When I was looking through some old books and papers recently, before committing them to the salvage dump, my attention was caught by two Italian books which, with several other volumes, had been salvaged from my house which had been blasted in one of the Mersey-side raids.
Glancing quickly through them I discovered in one of the volumes a source of interest and a certain amount of inspiration, as a result of which I pass on a few suggestions.
The book was the second volume of La Letteratura Latino by Professors Bassi and Cabrini, and published by the once well-known house of G. B. Paravia and Co. of Milan.
I make no attempt to pass judgement on the scholarship of these learned Italians; but the passages of wide range and high quality chosen to illustrate the prose and verse literature of the Silver and Post-classical periods not only serve their purpose admirably, but appear to me to afford a tolerably good anthology of Late Latin.
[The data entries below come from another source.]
-- ==== Sys2Proof/Tests/Slice0.lean ====
section
/-! SUPPORT. Tests: the spec's own vectors (95_test_vectors.md; each comment names its table), words written out from the patterns
of 30_encoding.md R46, the smoke test of well-formedness, and, for every obligation that has hypotheses, a state and operands
that meet them (`test_witness_…`). -/

namespace Sys2Proof.Tests

open Sys2Proof.Machine

/-! ### Helpers -/

/-- The reset state with some registers set. -/
def start (regs : List (Reg × Byte)) : State := regs.foldl (fun s p => writeV s p.1 p.2) State.reset

/-- `s` with bytes at consecutive addresses from `a`. -/
def poke (s : State) (a : Nat) (bytes : List Byte) : State := setMem s (loadBytes s.mem a bytes)

/-- `s` with the word `w` where step fetches next. -/
def withWord (s : State) (w : Word) : State := s.withFetchWord 16 w.toNat

/-- One step on the word `w` reaches a next state that passes `p`. -/
def stepTo (s : State) (w : Word) (p : State → Bool) : Bool :=
  match step (withWord s w) with
  | .next t => p t
  | _ => false

/-- `s` with the keys in `ks` pressed and no other. -/
def press (s : State) (ks : List (Fin 16)) : State := setKeys (Vector.ofFn fun j => ks.contains j) s

/-- The pixels (row, column) of `on` are set and those of `off` are clear. -/
def shows (d : Display) (on off : List (Fin 32 × Fin 64)) : Bool :=
  on.all (fun p => pixel d p.1 p.2) && off.all (fun p => !pixel d p.1 p.2)

/-- A display with one pixel set. -/
def onePixel (y : Fin 32) (x : Fin 64) : Display := togglePixel clearDisplay y x

/-- The three bytes at an address. -/
def bytesAt (s : State) (a : Nat) : List Byte := [memRead s.mem a, memRead s.mem (a + 1), memRead s.mem (a + 2)]

/-! ### Well-formedness: the words 00E0 and 00EE are not SYS (R46) -/

theorem test_wellFormed_rejects_sys_0E0 : (Instr.sys 0x0E0).wellFormed = false := by decide
theorem test_wellFormed_rejects_sys_0EE : (Instr.sys 0x0EE).wellFormed = false := by decide
theorem test_wellFormed_accepts_sys_neighbours :
    (Instr.sys 0x0E1).wellFormed = true ∧ (Instr.sys 0x0EF).wellFormed = true := by decide

/-! ### Decoding: words written out from R46's patterns, every constructor -/

theorem test_decode_family_0 : decodeWord 0x0123 = .instr (.sys 0x123) ∧ decodeWord 0x00E0 = .instr .cls ∧
    decodeWord 0x00EE = .instr .ret := by decide
theorem test_decode_addresses : decodeWord 0x1ABC = .instr (.jp 0xABC) ∧ decodeWord 0x2ABC = .instr (.call 0xABC) ∧
    decodeWord 0xA300 = .instr (.ldI 0x300) ∧ decodeWord 0xB300 = .instr (.jpV0 0x300) := by decide
theorem test_decode_immediates : decodeWord 0x332A = .instr (.seImm 3 0x2A) ∧ decodeWord 0x432A = .instr (.sneImm 3 0x2A) ∧
    decodeWord 0x6A2F = .instr (.ldImm 0xA 0x2F) ∧ decodeWord 0x7A02 = .instr (.addImm 0xA 0x02) ∧
    decodeWord 0xC30F = .instr (.rnd 3 0x0F) := by decide
theorem test_decode_register_skips : decodeWord 0x5120 = .instr (.seReg 1 2) ∧
    decodeWord 0x9120 = .instr (.sneReg 1 2) := by decide
theorem test_decode_family_8_logic : decodeWord 0x8120 = .instr (.ldReg 1 2) ∧ decodeWord 0x8121 = .instr (.orReg 1 2) ∧
    decodeWord 0x8122 = .instr (.andReg 1 2) ∧ decodeWord 0x8123 = .instr (.xorReg 1 2) := by decide
theorem test_decode_family_8_arith : decodeWord 0x8124 = .instr (.addReg 1 2) ∧ decodeWord 0x8125 = .instr (.subReg 1 2) ∧
    decodeWord 0x8126 = .instr (.shr 1 2) ∧ decodeWord 0x8127 = .instr (.subn 1 2) ∧
    decodeWord 0x812E = .instr (.shl 1 2) := by decide
theorem test_decode_drw : decodeWord 0xD235 = .instr (.drw 2 3 5) := by decide
theorem test_decode_family_E : decodeWord 0xE59E = .instr (.skp 5) ∧ decodeWord 0xE5A1 = .instr (.sknp 5) := by decide
theorem test_decode_family_F_timers : decodeWord 0xF307 = .instr (.ldVxDt 3) ∧ decodeWord 0xF30A = .instr (.ldVxK 3) ∧
    decodeWord 0xF315 = .instr (.ldDtVx 3) ∧ decodeWord 0xF318 = .instr (.ldStVx 3) := by decide
theorem test_decode_family_F_index : decodeWord 0xF01E = .instr (.addI 0) ∧ decodeWord 0xFA29 = .instr (.ldF 0xA) ∧
    decodeWord 0xF733 = .instr (.ldB 7) ∧ decodeWord 0xF155 = .instr (.storeRegs 1) ∧
    decodeWord 0xF265 = .instr (.loadRegs 2) := by decide
/-- L2-1: unrecognised words. -/
theorem test_decode_unrecognized : decodeWord 0x5121 = .reject (.unrecognized 0x5121) ∧
    decodeWord 0x8128 = .reject (.unrecognized 0x8128) ∧ decodeWord 0x912F = .reject (.unrecognized 0x912F) ∧
    decodeWord 0xE1FF = .reject (.unrecognized 0xE1FF) ∧ decodeWord 0xF0FF = .reject (.unrecognized 0xF0FF) := by decide
theorem test_decode_truncated : decodeBytes [] = .reject .truncated ∧ decodeBytes [0x12] = .reject .truncated := by decide

/-! ### Steps (L2-1) -/

theorem test_step_bigEndian : stepTo (start []) 0x6A2F (fun t => readV t 0xA == 0x2F && t.pc == 0x202) = true := by decide
theorem test_step_unrecognized : stepTo (start [(1, 7)]) 0x5121 (fun t => t.pc == 0x202 && readV t 1 == 7) = true := by decide
/-- PC = 0xFFF: the low byte is M[0x000] (decision D9). -/
theorem test_step_fetch_wraps :
    stepTo (setPc (start []) 0xFFF) 0x6012 (fun t => readV t 0 == 0x12 && t.pc == 0x1001) = true ∧
    memRead (withWord (setPc (start []) 0xFFF) 0x6012).mem 0 = 0x12 := by decide
theorem test_step_odd_pc : stepTo (setPc (start []) 0x201) 0x6B07 (fun t => readV t 0xB == 7 && t.pc == 0x203) = true := by decide

/-! ### Display (L2-2) -/

theorem test_cls : stepTo (setDisplay (start []) (onePixel 31 63)) 0x00E0
    (fun t => shows t.display [] [(31, 63), (0, 0)] && t.pc == 0x202) = true := by decide
/-- Clip on the right, wrap at the bottom; a collision; a set bit beside a set pixel is none. -/
theorem test_drw_pixels :
    stepTo (setI (poke (start [(2, 60), (3, 31)]) 0x300 [0x81, 0xFF]) 0x300) 0xD232 (fun t => readV t vf == 0 &&
      shows t.display [(31, 60), (0, 60), (0, 63)] [(31, 61), (0, 0), (0, 3), (1, 60)]) = true ∧
    stepTo (setI (poke (setDisplay (start []) (onePixel 0 3)) 0x300 [0x10]) 0x300) 0xD011
      (fun t => shows t.display [] [(0, 3)] && readV t vf == 1) = true ∧
    stepTo (setI (poke (setDisplay (start []) (onePixel 0 3)) 0x300 [0x01]) 0x300) 0xD011
      (fun t => shows t.display [(0, 3), (0, 7)] [(0, 0)] && readV t vf == 0) = true := by decide
/-- VF as a coordinate is read before it is cleared (decision D6); N = 0; the sprite's address wraps. -/
theorem test_drw_corners :
    stepTo (setI (poke (start [(vf, 5)]) 0x300 [0x80]) 0x300) 0xDF01
      (fun t => shows t.display [(0, 5)] [(0, 0), (5, 0)] && readV t vf == 0) = true ∧
    stepTo (start [(vf, 0x33)]) 0xD010 (fun t => shows t.display [] [(0, 0)] && readV t vf == 0) = true ∧
    stepTo (setI (poke (start []) 0xFFF [0x80, 0x80]) 0xFFF) 0xD012
      (fun t => shows t.display [(0, 0), (1, 0)] [(0, 1)]) = true := by decide

/-! ### Control transfer (L2-3) -/

theorem test_sys : stepTo (start []) 0x0123 (fun t => t.pc == 0x202 && t.sp == 0) = true := by decide
theorem test_jp : stepTo (start []) 0x1ABC (fun t => t.pc == 0xABC) = true := by decide
theorem test_call_last_entry : stepTo (setSp (start []) 15) 0x2ABC
    (fun t => t.stack[15] == 0x202 && t.sp == 16 && t.pc == 0xABC) = true := by decide
theorem test_call_overflow : stepTo (setSp (start []) 16) 0x2ABC
    (fun t => t.faultReg == .stackOverflow && t.pc == 0x200 && t.sp == 16 && t.stack[15] == 0) = true := by decide
theorem test_ret : stepTo (setSp (setStack (start []) (Vector.replicate 16 0x456)) 1) 0x00EE
    (fun t => t.pc == 0x456 && t.sp == 0 && t.stack[0] == 0x456) = true := by decide
theorem test_ret_underflow : stepTo (start []) 0x00EE
    (fun t => t.faultReg == .stackUnderflow && t.pc == 0x200 && t.sp == 0) = true := by decide
theorem test_jpV0_unmasked : stepTo (start [(0, 0xFF)]) 0xBFFF (fun t => t.pc == 0x10FE) = true := by decide
theorem test_seImm : stepTo (start [(3, 0x2A)]) 0x332A (fun t => t.pc == 0x204) = true ∧
    stepTo (start [(3, 0x2B)]) 0x332A (fun t => t.pc == 0x202) = true := by decide
theorem test_sneImm : stepTo (start [(3, 0x2B)]) 0x432A (fun t => t.pc == 0x204) = true ∧
    stepTo (start [(3, 0x2A)]) 0x432A (fun t => t.pc == 0x202) = true := by decide
theorem test_seReg : stepTo (start [(1, 7), (2, 7)]) 0x5120 (fun t => t.pc == 0x204) = true ∧
    stepTo (start [(1, 7), (2, 8)]) 0x5120 (fun t => t.pc == 0x202) = true := by decide
theorem test_sneReg : stepTo (start [(1, 7), (2, 8)]) 0x9120 (fun t => t.pc == 0x204) = true ∧
    stepTo (start []) 0x9110 (fun t => t.pc == 0x202) = true := by decide

/-! ### Loads and ALU (L1-2, L1-3, L2-4) -/

theorem test_ldImm : stepTo (start []) 0x6F77 (fun t => readV t vf == 0x77) = true := by decide
theorem test_addImm_no_flag : stepTo (start [(0xA, 0xFF), (vf, 7)]) 0x7A02
    (fun t => readV t 0xA == 1 && readV t vf == 7) = true := by decide
theorem test_ldReg : stepTo (start [(2, 0x55)]) 0x8120 (fun t => readV t 1 == 0x55) = true := by decide
theorem test_orReg : stepTo (start [(1, 0xF0), (2, 0x0C), (vf, 9)]) 0x8121
    (fun t => readV t 1 == 0xFC && readV t vf == 9) = true := by decide
theorem test_andReg : stepTo (start [(1, 0xF0), (2, 0x3C)]) 0x8122 (fun t => readV t 1 == 0x30) = true := by decide
theorem test_xorReg : stepTo (start [(1, 0xF0), (2, 0x3C)]) 0x8123 (fun t => readV t 1 == 0xCC) = true := by decide
theorem test_addReg_carry : stepTo (start [(1, 0xFF), (2, 1), (vf, 0x5A)]) 0x8124
    (fun t => readV t 1 == 0 && readV t vf == 1) = true := by decide
/-- With Y = F the old VF is the operand (decision D6). -/
theorem test_addReg_reads_vf_first : stepTo (start [(vf, 2), (1, 3)]) 0x81F4
    (fun t => readV t 1 == 5 && readV t vf == 0) = true := by decide
theorem test_subReg_borrow : stepTo (start [(1, 5), (2, 10)]) 0x8125
    (fun t => readV t 1 == 251 && readV t vf == 0) = true := by decide
/-- Equal operands: VF = 0 (conflict C3, decision D8). -/
theorem test_subReg_equal : stepTo (start [(1, 7), (2, 7), (vf, 9)]) 0x8125
    (fun t => readV t 1 == 0 && readV t vf == 0) = true := by decide
theorem test_shr_takes_vy : stepTo (start [(1, 0x33), (2, 5)]) 0x8126
    (fun t => readV t 1 == 2 && readV t vf == 1 && readV t 2 == 5) = true := by decide
/-- With X = F the flag overwrites the result (decision D6). -/
theorem test_shr_into_vf : stepTo (start [(2, 3)]) 0x8F26 (fun t => readV t vf == 1) = true := by decide
theorem test_subn : stepTo (start [(1, 5), (2, 10)]) 0x8127 (fun t => readV t 1 == 5 && readV t vf == 1) = true ∧
    stepTo (start [(1, 10), (2, 5)]) 0x8127 (fun t => readV t 1 == 251 && readV t vf == 0) = true := by decide
theorem test_shl_takes_vy : stepTo (start [(2, 0x81)]) 0x812E
    (fun t => readV t 1 == 2 && readV t vf == 1 && readV t 2 == 0x81) = true := by decide
theorem test_shl_no_carry : stepTo (start [(2, 0x40), (vf, 9)]) 0x812E
    (fun t => readV t 1 == 0x80 && readV t vf == 0) = true := by decide
/-- The mask 00 leaves nothing of any random byte. -/
theorem test_rnd_zero_mask (s : State) : ∃ t, exec (.rnd 3 0) s = .next t ∧ readV t 3 = 0 ∧ t.draws = s.draws + 1 :=
  ⟨_, rfl, by simp [readV, writeV], rfl⟩

/-! ### Index and memory (L2-5) -/

theorem test_ldI : stepTo (start []) 0xAFFF (fun t => t.i == 0xFFF) = true := by decide
theorem test_addI_wraps : stepTo (setI (start [(0, 0xFF), (vf, 9)]) 0xFFF0) 0xF01E
    (fun t => t.i == 0x00EF && readV t vf == 9) = true := by decide
theorem test_addI_unmasked : stepTo (setI (start [(0, 2)]) 0xFFF) 0xF01E (fun t => t.i == 0x1001) = true := by decide
theorem test_ldF : stepTo (start [(0xA, 0xA)]) 0xFA29 (fun t => t.i == 0x082) = true := by decide
theorem test_ldF_unmasked : stepTo (start [(0, 0xFF)]) 0xF029 (fun t => t.i == 0x54B) = true := by decide
theorem test_ldB : stepTo (setI (start [(0, 245)]) 0x300) 0xF033
    (fun t => bytesAt t 0x300 == [2, 4, 5] && t.i == 0x300) = true := by decide
theorem test_ldB_wraps : stepTo (setI (start [(0, 123)]) 0xFFF) 0xF033
    (fun t => memRead t.mem 0xFFF == 1 && memRead t.mem 0 == 2 && memRead t.mem 1 == 3) = true := by decide
theorem test_storeRegs : stepTo (setI (start [(0, 0x81), (1, 0xFF), (2, 0x77)]) 0x300) 0xF155
    (fun t => bytesAt t 0x300 == [0x81, 0xFF, 0] && t.i == 0x300) = true := by decide
theorem test_loadRegs : stepTo (setI (poke (start [(3, 0x77)]) 0x300 [2, 4, 5, 6]) 0x300) 0xF265
    (fun t => readV t 0 == 2 && readV t 1 == 4 && readV t 2 == 5 && readV t 3 == 0x77 && t.i == 0x300) = true := by decide
theorem test_loadRegs_wraps : stepTo (setI (poke (start []) 0 [0x42]) 0x1000) 0xF065
    (fun t => readV t 0 == 0x42) = true := by decide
In Fifth and Sixth Forms the first consideration in the Classics course is no doubt success in public examinations, and any reading which the pupils may indulge in apart from the set books ought, I suppose, to be limited to the principal authors of the classical period. Yet I wonder if it would not be possible in the work of the Sixth, at all events in the year succeeding the School Certificate Examination, to vary the stereo-typed programme by introducing a little discursive reading, even if it be no more ambitious than the reading of selections.